══ Material shown ══
-- ==== Sys2Proof/Laws/Encoding.lean ====
section
/-! SUPPORT. The four nibbles of a word that is written as a concatenation of its fields, and what the decoder answers on
such a word. -/

namespace Sys2Proof

theorem toNat_append4 {w : Nat} (x : BitVec w) (b : BitVec 4) : (x ++ b).toNat = 16 * x.toNat + b.toNat := by
  rw [BitVec.toNat_append, ← Nat.shiftLeft_add_eq_or_of_lt b.isLt]; omega

theorem toNat_nibble (w : Half) (k : Nat) : (nibble w k).toNat = w.toNat / 2 ^ (4 * k) % 16 := by
  simp [nibble, Nat.shiftRight_eq_div_pow]

/-- The number that four fields of four bits make. -/
theorem toNat_fields (a n m d : BitVec 4) :
    (a ++ n ++ m ++ d : Half).toNat = 4096 * a.toNat + 256 * n.toNat + 16 * m.toNat + d.toNat := by
  simp only [toNat_append4]; omega

@[simp] theorem nibble3_fields (a n m d : BitVec 4) : nibble (a ++ n ++ m ++ d) 3 = a := by
  apply BitVec.eq_of_toNat_eq; rw [toNat_nibble, toNat_fields]; omega

@[simp] theorem nibble2_fields (a n m d : BitVec 4) : nibble (a ++ n ++ m ++ d) 2 = n := by
  apply BitVec.eq_of_toNat_eq; rw [toNat_nibble, toNat_fields]; omega

@[simp] theorem nibble1_fields (a n m d : BitVec 4) : nibble (a ++ n ++ m ++ d) 1 = m := by
  apply BitVec.eq_of_toNat_eq; rw [toNat_nibble, toNat_fields]; omega

@[simp] theorem nibble0_fields (a n m d : BitVec 4) : nibble (a ++ n ++ m ++ d) 0 = d := by
  apply BitVec.eq_of_toNat_eq; rw [toNat_nibble, toNat_fields]; omega

/-- A word is made of its nibbles. -/
theorem fields_nibble (w : Half) : nibble w 3 ++ nibble w 2 ++ nibble w 1 ++ nibble w 0 = w := by
  apply BitVec.eq_of_toNat_eq; rw [toNat_fields]; simp only [toNat_nibble]; omega

/-- A byte is made of its two halves. -/
theorem halves_append (x : BitVec 8) : x.extractLsb' 4 4 ++ x.extractLsb' 0 4 = x := by
  apply BitVec.eq_of_toNat_eq
  rw [toNat_append4]
  simp only [BitVec.extractLsb'_toNat, Nat.shiftRight_eq_div_pow]
  omega

/-- A 12-bit field is made of its three nibbles. -/
theorem thirds_append (x : BitVec 12) : x.extractLsb' 8 4 ++ x.extractLsb' 4 4 ++ x.extractLsb' 0 4 = x := by
  apply BitVec.eq_of_toNat_eq
  simp only [toNat_append4, BitVec.extractLsb'_toNat, Nat.shiftRight_eq_div_pow]
  omega

/-- The decoder on a word of four fields. -/
theorem decode_fields (a n m d : BitVec 4) : decode (a ++ n ++ m ++ d) =
    match decodeNibbles a n m d with
    | some i => .ok i
    | none => .error (.reservedWord (a ++ n ++ m ++ d)) := by
  cases h : decodeNibbles a n m d <;> simp [decode, h]

/-- The decoder on a word of four fields that is an instruction. -/
theorem decode_of_fields {a n m d : BitVec 4} {i : Instr} (h : decodeNibbles a n m d = some i) :
    decode (a ++ n ++ m ++ d) = .ok i := by
  rw [decode_fields, h]

theorem byte_field (a n : BitVec 4) (x : BitVec 8) :
    (a ++ n ++ x : Half) = a ++ n ++ x.extractLsb' 4 4 ++ x.extractLsb' 0 4 := by
  apply BitVec.eq_of_toNat_eq
  rw [toNat_fields, BitVec.toNat_append, ← Nat.shiftLeft_add_eq_or_of_lt x.isLt, toNat_append4]
  simp only [BitVec.extractLsb'_toNat, Nat.shiftRight_eq_div_pow, Nat.shiftLeft_eq]
  omega

/-- The decoder on a word that ends in an 8-bit field. -/
theorem decode_of_byte {a n : BitVec 4} {x : BitVec 8} {i : Instr}
    (h : decodeNibbles a n (x.extractLsb' 4 4) (x.extractLsb' 0 4) = some i) : decode (a ++ n ++ x) = .ok i := by
  rw [byte_field]; exact decode_of_fields h

theorem top_field (t : BitVec 8) (m d : BitVec 4) :
    (t ++ m ++ d : Half) = t.extractLsb' 4 4 ++ t.extractLsb' 0 4 ++ m ++ d := by
  rw [halves_append]

/-- The decoder on a word that begins with an 8-bit opcode. -/
theorem decode_of_top {t : BitVec 8} {m d : BitVec 4} {i : Instr}
    (h : decodeNibbles (t.extractLsb' 4 4) (t.extractLsb' 0 4) m d = some i) : decode (t ++ m ++ d) = .ok i := by
  rw [top_field]; exact decode_of_fields h

/-- The decoder on a word of an 8-bit opcode and an 8-bit field. -/
theorem decode_of_top_byte {t x : BitVec 8} {i : Instr}
    (h : decodeNibbles (t.extractLsb' 4 4) (t.extractLsb' 0 4) (x.extractLsb' 4 4) (x.extractLsb' 0 4) = some i) :
    decode (t ++ x) = .ok i := by
  conv_lhs => rw [← halves_append t]
  exact decode_of_byte h

theorem displacement_field (a : BitVec 4) (x : BitVec 12) :
    (a ++ x : Half) = a ++ x.extractLsb' 8 4 ++ x.extractLsb' 4 4 ++ x.extractLsb' 0 4 := by
  apply BitVec.eq_of_toNat_eq
  rw [toNat_fields, BitVec.toNat_append, ← Nat.shiftLeft_add_eq_or_of_lt x.isLt]
  simp only [BitVec.extractLsb'_toNat, Nat.shiftRight_eq_div_pow, Nat.shiftLeft_eq]
  omega

/-- The decoder on a word of a 4-bit opcode and a 12-bit field. -/
theorem decode_of_displacement {a : BitVec 4} {x : BitVec 12} {i : Instr}
    (h : decodeNibbles a (x.extractLsb' 8 4) (x.extractLsb' 4 4) (x.extractLsb' 0 4) = some i) :
    decode (a ++ x) = .ok i := by
  rw [displacement_field]; exact decode_of_fields h

/-! ## Register fields -/

@[simp] theorem regOf_regField (r : Reg) : regOf (regField r) = r := rfl

@[simp] theorem regField_regOf (f : BitVec 4) : regField (regOf f) = f := rfl

@[simp] theorem bankRegOf_bankField (b : BankReg) : bankRegOf (bankField b) = b := by
  revert b; decide

@[simp] theorem bankField_top (b : BankReg) : (bankField b).getLsbD 3 = true := by
  revert b; decide

/-- A bank field is none of the values 0 to 7 of its nibble. -/
theorem bankField_ge (b : BankReg) : 8 ≤ (bankField b).toNat := by
  revert b; decide

theorem bankField_bankRegOf {f : BitVec 4} (h : f.getLsbD 3 = true) : bankField (bankRegOf f) = f := by
  revert f; decide

end Sys2Proof
end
═══
Directions -> In the listing above, locate the line containing "12-bit field. -/" and the line containing "Register fields -/". Extract those two lines and every line between them, exactly as written, and only those.

Result for this task ->
/-- The decoder on a word of a 4-bit opcode and a 12-bit field. -/
theorem decode_of_displacement {a : BitVec 4} {x : BitVec 12} {i : Instr}
    (h : decodeNibbles a (x.extractLsb' 8 4) (x.extractLsb' 4 4) (x.extractLsb' 0 4) = some i) :
    decode (a ++ x) = .ok i := by
  rw [displacement_field]; exact decode_of_fields h

/-! ## Register fields -/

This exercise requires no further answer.